◆ WHAT TO WORK ON:
When you reach the line in the listing below that contains "h => h.active", begin returning lines exactly as written, and stop after the line that contains "def State.mapPos (s". Return no other lines.

━━━━━ SOURCE INFORMATION

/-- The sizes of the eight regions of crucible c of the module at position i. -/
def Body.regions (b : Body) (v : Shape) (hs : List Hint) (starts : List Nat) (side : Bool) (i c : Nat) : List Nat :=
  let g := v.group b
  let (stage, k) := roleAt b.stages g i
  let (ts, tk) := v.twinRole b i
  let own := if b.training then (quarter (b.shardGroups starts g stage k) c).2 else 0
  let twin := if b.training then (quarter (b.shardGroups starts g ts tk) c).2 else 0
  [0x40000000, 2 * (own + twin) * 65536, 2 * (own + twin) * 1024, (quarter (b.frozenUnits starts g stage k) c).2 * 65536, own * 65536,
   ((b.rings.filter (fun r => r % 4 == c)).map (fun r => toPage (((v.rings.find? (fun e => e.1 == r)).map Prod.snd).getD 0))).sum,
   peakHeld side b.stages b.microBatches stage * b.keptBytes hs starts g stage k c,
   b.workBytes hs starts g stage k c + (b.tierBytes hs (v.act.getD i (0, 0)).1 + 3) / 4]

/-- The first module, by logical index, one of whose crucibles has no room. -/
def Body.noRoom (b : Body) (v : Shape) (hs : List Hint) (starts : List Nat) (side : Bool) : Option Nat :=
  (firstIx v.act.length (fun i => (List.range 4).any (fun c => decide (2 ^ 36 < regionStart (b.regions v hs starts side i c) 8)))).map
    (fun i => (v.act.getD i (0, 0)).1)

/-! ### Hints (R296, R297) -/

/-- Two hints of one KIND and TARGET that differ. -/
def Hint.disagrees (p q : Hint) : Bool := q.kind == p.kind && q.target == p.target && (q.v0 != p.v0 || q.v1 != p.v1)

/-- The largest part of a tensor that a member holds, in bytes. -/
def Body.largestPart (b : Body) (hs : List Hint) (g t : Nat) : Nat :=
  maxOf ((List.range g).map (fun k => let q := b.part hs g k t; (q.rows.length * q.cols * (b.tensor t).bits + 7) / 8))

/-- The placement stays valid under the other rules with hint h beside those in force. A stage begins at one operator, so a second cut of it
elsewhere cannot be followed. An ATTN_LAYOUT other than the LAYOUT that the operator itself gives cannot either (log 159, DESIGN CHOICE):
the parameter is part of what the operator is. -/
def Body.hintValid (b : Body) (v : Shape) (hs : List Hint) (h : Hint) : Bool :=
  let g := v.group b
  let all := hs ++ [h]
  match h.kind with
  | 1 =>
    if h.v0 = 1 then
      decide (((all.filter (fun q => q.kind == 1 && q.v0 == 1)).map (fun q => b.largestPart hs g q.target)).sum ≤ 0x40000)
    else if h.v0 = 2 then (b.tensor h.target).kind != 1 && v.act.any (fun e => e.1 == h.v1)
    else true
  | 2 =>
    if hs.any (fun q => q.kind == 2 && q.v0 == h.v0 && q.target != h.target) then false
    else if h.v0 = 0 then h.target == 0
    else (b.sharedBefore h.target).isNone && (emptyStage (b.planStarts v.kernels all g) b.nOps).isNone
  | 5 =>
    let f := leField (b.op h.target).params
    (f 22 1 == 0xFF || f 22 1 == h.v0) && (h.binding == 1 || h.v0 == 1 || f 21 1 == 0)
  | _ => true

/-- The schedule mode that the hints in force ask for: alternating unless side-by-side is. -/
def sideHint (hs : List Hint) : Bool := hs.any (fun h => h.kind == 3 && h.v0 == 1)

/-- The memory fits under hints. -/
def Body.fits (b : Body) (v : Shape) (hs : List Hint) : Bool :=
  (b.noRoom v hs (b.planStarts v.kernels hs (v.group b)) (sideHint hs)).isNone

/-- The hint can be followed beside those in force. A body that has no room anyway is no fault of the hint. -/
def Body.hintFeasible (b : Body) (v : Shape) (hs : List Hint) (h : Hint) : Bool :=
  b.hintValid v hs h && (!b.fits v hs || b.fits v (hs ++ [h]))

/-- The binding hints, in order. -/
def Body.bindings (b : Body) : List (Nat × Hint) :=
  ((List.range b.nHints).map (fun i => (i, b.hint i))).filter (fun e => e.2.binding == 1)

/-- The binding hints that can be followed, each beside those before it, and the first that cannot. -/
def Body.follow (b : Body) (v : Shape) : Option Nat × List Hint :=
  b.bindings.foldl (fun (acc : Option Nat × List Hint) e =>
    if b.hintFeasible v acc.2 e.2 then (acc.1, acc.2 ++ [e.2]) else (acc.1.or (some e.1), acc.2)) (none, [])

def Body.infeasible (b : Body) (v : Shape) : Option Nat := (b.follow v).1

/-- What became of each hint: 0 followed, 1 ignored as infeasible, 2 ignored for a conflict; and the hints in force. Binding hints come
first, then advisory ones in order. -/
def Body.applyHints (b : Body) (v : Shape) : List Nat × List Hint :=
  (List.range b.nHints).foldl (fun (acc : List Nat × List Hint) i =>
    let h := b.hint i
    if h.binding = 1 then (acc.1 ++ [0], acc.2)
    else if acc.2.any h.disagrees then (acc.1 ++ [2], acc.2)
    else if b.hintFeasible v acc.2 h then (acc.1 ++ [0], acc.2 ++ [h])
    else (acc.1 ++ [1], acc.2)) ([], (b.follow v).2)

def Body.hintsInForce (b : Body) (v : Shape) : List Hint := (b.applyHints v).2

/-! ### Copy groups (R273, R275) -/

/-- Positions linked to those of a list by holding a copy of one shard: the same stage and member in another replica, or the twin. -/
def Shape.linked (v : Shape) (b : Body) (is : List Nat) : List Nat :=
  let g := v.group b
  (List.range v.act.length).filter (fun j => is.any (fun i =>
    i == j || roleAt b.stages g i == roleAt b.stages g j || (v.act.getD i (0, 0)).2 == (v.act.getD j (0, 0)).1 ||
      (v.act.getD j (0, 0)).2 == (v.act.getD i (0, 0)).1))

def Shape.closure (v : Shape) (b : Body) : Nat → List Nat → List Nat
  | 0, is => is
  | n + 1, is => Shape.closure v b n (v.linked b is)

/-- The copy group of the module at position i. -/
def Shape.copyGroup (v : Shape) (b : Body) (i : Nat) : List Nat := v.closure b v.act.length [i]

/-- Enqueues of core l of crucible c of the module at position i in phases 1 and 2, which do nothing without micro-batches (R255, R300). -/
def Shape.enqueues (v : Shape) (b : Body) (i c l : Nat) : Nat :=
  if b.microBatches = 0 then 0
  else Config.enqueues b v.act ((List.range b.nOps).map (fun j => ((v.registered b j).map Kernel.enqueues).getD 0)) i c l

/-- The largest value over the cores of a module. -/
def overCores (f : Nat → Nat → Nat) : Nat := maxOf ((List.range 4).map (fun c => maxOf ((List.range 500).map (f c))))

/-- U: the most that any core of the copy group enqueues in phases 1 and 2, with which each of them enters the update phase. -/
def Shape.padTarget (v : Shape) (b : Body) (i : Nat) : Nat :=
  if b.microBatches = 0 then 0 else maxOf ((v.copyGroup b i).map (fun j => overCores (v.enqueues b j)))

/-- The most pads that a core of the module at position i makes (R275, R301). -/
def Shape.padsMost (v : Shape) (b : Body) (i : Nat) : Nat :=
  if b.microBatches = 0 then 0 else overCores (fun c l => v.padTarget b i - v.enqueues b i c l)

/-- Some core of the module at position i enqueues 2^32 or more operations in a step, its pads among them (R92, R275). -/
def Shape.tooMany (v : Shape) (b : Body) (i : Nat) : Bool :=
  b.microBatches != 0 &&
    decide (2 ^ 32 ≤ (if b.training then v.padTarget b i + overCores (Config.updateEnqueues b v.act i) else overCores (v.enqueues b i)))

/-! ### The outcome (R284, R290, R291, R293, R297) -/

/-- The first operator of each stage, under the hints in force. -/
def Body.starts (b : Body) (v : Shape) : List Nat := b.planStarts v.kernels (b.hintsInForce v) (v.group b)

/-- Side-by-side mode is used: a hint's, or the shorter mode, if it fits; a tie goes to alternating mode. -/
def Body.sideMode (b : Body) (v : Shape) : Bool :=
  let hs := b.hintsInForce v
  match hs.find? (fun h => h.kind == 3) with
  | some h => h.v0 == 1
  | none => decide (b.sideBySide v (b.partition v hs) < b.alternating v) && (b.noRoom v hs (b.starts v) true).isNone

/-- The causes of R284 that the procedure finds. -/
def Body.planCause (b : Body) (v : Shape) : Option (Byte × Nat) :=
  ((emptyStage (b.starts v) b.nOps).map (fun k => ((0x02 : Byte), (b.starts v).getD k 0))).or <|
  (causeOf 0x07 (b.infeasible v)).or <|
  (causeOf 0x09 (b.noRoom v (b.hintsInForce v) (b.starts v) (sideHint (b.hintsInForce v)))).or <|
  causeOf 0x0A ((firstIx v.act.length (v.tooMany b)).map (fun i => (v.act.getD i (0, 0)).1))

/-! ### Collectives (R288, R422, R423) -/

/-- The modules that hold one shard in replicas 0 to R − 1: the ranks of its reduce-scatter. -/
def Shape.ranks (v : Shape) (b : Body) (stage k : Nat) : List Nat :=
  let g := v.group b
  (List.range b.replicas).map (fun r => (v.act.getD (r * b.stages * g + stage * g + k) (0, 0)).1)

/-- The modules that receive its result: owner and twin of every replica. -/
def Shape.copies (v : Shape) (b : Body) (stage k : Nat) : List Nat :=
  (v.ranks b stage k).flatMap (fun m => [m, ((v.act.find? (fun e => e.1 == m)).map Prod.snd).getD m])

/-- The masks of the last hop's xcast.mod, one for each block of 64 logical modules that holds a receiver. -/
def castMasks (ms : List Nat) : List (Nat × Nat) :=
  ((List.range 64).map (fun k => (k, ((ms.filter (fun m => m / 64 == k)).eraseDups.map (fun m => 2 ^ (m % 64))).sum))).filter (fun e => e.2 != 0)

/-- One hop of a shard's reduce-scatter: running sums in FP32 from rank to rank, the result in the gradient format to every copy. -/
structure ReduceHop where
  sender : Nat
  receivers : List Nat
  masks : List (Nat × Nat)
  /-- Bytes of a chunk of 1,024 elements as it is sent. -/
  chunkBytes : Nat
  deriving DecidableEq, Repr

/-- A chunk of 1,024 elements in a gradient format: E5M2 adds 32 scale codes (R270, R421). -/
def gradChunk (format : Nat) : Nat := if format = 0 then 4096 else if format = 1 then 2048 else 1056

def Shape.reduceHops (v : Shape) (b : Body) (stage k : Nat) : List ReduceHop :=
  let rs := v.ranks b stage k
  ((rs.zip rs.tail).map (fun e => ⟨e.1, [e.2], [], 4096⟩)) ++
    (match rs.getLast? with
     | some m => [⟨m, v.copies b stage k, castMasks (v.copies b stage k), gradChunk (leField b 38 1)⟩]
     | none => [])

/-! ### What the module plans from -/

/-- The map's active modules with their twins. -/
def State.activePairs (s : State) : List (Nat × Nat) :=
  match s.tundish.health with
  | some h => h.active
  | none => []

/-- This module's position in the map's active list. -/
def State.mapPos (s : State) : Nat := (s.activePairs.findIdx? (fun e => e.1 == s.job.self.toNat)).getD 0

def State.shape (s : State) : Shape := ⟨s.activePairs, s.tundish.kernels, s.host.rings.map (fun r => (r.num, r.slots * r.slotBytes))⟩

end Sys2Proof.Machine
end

━━━━━━━━━━

◆ SOLUTION FOR THIS EXERCISE:
  | some h => h.active
  | none => []

/-- This module's position in the map's active list. -/
def State.mapPos (s : State) : Nat := (s.activePairs.findIdx? (fun e => e.1 == s.job.self.toNat)).getD 0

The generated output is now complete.